__Exercise goal__:
All lines from the start of the listing below through the line containing "statements about one" are to be written out again exactly, and no others.

Provided records section start

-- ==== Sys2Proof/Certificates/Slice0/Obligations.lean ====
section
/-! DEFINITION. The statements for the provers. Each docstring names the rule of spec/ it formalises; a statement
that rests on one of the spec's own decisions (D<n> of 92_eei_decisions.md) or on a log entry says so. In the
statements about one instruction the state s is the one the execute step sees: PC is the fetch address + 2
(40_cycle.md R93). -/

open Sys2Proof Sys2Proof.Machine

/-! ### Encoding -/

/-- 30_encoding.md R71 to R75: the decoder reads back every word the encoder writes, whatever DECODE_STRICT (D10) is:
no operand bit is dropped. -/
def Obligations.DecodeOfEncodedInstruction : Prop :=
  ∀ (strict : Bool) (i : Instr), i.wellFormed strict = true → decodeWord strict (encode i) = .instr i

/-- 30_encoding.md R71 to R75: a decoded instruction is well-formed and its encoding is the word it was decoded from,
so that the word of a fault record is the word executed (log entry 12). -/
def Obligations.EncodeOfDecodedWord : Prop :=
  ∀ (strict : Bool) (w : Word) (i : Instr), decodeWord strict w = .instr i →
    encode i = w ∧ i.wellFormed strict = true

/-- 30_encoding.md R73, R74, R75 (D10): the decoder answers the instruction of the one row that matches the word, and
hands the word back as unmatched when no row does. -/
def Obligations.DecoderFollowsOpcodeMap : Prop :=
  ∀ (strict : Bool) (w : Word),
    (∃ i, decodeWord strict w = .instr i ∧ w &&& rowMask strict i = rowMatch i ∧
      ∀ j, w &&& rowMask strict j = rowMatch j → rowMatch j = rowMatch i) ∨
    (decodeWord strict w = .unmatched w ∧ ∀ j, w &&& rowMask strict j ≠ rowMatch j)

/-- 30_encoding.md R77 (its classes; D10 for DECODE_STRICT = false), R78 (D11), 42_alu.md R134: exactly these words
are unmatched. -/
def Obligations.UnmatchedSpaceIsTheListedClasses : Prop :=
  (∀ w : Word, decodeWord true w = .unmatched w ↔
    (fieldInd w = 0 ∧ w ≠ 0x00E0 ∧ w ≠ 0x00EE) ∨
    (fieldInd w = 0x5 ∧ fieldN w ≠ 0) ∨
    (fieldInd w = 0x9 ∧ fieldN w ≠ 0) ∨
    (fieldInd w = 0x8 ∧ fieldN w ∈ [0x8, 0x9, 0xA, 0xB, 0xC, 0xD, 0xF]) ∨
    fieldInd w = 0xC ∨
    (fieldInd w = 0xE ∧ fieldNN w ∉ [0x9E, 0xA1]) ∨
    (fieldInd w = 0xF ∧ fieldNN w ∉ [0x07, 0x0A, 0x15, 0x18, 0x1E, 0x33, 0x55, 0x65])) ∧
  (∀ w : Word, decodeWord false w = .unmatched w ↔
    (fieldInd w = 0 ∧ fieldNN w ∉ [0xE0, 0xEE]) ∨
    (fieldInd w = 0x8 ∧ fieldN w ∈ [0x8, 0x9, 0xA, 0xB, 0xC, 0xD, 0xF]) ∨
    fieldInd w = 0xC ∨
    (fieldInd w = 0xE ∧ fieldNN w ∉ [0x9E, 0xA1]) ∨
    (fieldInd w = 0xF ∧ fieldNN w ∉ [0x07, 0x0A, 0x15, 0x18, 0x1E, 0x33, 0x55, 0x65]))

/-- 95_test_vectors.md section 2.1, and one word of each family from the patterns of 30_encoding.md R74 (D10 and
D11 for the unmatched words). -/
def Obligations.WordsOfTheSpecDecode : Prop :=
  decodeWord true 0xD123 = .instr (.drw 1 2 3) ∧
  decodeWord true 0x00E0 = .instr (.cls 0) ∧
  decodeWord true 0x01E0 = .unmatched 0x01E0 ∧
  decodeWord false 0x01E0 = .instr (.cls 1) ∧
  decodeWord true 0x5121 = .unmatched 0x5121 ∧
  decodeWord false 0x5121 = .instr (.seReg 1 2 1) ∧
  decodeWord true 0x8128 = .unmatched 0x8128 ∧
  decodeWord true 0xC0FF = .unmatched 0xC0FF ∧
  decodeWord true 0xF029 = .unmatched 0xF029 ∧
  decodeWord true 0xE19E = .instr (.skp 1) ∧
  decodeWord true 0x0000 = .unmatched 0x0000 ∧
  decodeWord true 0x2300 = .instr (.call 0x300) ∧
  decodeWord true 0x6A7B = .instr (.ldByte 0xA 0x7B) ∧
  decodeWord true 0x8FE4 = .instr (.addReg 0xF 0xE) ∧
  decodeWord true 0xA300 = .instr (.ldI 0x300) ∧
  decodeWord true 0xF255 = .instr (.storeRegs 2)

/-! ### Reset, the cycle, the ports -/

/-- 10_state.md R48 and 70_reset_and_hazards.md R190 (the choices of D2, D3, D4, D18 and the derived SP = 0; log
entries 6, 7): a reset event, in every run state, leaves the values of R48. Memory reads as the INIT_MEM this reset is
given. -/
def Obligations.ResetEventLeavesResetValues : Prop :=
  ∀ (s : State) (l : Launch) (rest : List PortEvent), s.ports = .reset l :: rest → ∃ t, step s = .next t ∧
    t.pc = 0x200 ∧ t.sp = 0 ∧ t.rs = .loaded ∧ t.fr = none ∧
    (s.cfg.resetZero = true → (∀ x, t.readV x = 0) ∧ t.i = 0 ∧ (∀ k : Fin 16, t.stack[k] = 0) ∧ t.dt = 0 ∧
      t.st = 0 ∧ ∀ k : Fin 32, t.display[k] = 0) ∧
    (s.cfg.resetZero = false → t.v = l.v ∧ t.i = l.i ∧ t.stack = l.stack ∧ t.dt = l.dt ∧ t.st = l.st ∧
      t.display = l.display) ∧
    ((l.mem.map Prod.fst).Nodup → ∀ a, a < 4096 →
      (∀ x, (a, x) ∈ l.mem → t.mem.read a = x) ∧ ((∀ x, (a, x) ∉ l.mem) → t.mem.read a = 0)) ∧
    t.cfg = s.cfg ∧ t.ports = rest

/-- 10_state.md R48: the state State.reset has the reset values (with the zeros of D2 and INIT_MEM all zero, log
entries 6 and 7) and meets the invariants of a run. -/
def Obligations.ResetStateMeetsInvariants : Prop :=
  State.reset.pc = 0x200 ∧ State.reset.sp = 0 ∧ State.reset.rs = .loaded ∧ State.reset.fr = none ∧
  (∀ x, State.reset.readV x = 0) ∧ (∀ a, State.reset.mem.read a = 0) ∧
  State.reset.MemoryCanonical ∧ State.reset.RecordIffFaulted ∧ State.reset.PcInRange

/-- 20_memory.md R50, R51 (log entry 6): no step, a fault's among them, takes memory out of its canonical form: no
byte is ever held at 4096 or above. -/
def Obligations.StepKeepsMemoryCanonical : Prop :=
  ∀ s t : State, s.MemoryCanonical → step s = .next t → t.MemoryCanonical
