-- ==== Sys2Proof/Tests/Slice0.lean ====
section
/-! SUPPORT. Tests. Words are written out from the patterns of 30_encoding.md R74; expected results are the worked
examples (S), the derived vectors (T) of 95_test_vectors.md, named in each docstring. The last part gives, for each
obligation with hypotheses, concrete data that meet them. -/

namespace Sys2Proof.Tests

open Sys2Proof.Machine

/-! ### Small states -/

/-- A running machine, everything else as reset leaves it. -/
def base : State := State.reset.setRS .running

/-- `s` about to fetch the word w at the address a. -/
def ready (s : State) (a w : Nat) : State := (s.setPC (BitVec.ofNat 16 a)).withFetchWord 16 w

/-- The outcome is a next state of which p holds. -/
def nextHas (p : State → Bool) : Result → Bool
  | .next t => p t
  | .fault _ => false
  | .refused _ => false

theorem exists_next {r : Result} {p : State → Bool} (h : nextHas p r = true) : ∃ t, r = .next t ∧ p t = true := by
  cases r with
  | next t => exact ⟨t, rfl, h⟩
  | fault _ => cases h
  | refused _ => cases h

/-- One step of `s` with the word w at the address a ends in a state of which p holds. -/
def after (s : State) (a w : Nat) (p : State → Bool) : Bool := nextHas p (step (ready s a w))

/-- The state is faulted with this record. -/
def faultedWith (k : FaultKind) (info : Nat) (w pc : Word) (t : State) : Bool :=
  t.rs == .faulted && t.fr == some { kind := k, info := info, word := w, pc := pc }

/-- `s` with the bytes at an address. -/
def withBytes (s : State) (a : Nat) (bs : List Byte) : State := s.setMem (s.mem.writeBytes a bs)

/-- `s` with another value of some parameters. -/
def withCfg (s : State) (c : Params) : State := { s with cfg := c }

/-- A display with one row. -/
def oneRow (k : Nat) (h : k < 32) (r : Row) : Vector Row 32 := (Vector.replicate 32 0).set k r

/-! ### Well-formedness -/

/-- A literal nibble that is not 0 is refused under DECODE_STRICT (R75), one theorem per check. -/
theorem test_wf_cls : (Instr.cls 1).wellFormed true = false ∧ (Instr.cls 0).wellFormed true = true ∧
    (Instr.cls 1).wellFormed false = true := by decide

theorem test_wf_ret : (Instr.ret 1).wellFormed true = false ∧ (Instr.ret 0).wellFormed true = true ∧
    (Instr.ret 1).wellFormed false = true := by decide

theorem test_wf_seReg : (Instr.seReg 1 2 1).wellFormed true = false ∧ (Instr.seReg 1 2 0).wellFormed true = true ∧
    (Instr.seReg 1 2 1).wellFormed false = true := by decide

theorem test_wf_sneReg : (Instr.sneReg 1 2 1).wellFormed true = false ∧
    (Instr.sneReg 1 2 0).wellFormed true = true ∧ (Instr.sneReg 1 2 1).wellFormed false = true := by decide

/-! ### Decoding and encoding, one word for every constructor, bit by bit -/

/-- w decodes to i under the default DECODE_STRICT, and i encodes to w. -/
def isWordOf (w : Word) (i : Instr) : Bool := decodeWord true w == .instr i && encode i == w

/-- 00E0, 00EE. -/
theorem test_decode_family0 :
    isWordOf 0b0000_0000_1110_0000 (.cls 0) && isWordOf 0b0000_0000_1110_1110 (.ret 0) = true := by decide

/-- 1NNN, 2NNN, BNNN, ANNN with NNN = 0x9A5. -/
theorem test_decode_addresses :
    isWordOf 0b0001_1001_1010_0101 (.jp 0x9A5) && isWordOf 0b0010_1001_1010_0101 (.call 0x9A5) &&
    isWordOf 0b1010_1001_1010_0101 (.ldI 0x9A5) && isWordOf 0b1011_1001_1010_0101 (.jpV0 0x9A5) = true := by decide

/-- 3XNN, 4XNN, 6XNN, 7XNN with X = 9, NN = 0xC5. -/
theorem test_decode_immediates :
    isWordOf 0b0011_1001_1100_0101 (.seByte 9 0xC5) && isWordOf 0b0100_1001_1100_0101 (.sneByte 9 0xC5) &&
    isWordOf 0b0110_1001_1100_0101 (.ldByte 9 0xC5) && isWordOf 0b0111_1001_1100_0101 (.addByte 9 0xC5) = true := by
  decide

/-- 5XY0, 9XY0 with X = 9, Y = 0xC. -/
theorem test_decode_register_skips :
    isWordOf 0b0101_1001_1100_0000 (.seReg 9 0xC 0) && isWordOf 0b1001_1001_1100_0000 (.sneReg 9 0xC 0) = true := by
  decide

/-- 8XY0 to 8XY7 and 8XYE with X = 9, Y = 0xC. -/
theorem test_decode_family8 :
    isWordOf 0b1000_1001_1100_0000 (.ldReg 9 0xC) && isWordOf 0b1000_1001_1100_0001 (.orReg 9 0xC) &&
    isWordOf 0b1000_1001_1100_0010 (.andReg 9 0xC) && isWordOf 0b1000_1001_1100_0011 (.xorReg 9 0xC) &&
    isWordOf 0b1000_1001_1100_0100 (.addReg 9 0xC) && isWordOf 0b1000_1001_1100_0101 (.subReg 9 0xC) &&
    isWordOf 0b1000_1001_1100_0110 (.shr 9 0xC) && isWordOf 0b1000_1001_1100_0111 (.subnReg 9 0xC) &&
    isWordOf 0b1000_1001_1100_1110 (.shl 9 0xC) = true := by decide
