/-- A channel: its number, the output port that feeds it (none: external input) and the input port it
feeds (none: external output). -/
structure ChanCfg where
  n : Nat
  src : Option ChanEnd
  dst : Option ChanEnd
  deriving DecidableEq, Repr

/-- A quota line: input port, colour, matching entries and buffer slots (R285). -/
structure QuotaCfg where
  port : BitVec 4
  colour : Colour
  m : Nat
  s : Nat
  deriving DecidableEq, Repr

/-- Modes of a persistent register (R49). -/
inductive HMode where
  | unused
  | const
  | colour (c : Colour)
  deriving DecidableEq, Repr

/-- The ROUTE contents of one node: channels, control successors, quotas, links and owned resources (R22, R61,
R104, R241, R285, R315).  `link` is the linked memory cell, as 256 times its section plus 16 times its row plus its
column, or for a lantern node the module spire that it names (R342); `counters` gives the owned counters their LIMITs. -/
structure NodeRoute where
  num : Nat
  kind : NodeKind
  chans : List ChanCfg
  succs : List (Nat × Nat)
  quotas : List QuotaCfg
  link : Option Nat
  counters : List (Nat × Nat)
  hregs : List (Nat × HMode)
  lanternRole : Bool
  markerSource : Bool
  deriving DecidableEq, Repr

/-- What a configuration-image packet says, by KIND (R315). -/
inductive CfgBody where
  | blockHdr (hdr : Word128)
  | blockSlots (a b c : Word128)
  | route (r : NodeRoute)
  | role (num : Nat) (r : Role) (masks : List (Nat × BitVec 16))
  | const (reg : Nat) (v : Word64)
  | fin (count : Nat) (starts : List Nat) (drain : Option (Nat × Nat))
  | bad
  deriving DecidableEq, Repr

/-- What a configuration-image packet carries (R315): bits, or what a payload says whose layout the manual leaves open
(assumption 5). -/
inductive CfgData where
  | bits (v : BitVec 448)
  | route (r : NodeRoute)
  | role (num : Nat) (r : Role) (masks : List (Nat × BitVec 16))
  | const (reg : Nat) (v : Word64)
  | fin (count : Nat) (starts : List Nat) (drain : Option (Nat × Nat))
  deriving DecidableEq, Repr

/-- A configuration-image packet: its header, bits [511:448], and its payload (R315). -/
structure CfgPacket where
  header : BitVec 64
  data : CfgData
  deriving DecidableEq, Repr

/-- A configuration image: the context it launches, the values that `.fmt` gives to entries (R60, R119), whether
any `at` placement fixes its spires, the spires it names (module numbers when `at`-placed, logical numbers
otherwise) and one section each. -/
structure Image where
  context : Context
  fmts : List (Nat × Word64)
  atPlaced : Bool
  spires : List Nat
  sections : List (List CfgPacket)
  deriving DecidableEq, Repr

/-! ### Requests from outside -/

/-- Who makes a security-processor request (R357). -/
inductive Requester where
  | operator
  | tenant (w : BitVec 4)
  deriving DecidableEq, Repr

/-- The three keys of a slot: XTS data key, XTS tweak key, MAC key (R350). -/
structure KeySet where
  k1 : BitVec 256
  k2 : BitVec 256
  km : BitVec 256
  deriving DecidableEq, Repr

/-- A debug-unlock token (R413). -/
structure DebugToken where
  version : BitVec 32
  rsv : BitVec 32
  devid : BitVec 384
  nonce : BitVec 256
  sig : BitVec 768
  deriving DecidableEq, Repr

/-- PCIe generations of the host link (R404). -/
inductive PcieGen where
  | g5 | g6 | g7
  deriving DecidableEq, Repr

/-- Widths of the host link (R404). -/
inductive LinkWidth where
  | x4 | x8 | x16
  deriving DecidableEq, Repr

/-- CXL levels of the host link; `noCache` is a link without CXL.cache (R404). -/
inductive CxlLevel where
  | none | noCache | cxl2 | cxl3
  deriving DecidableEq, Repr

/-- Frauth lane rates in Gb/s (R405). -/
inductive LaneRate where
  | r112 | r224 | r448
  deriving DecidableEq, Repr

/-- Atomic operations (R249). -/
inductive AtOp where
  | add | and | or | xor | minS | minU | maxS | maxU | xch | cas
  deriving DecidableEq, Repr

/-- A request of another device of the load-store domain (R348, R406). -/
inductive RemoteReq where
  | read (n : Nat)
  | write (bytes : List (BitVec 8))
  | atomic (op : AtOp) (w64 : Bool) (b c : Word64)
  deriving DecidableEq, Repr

Provided records section end

__Exercise result__:
-- ==== Sys2Proof/Certificates/Slice0/Obligations.lean ====
section
/-! DEFINITION. The statements for the provers. Each docstring names the rule of spec/ it formalises; a statement
that rests on one of the spec's own decisions (D<n> of 92_eei_decisions.md) or on a log entry says so. In the
statements about one instruction the state s is the one the execute step sees: PC is the fetch address + 2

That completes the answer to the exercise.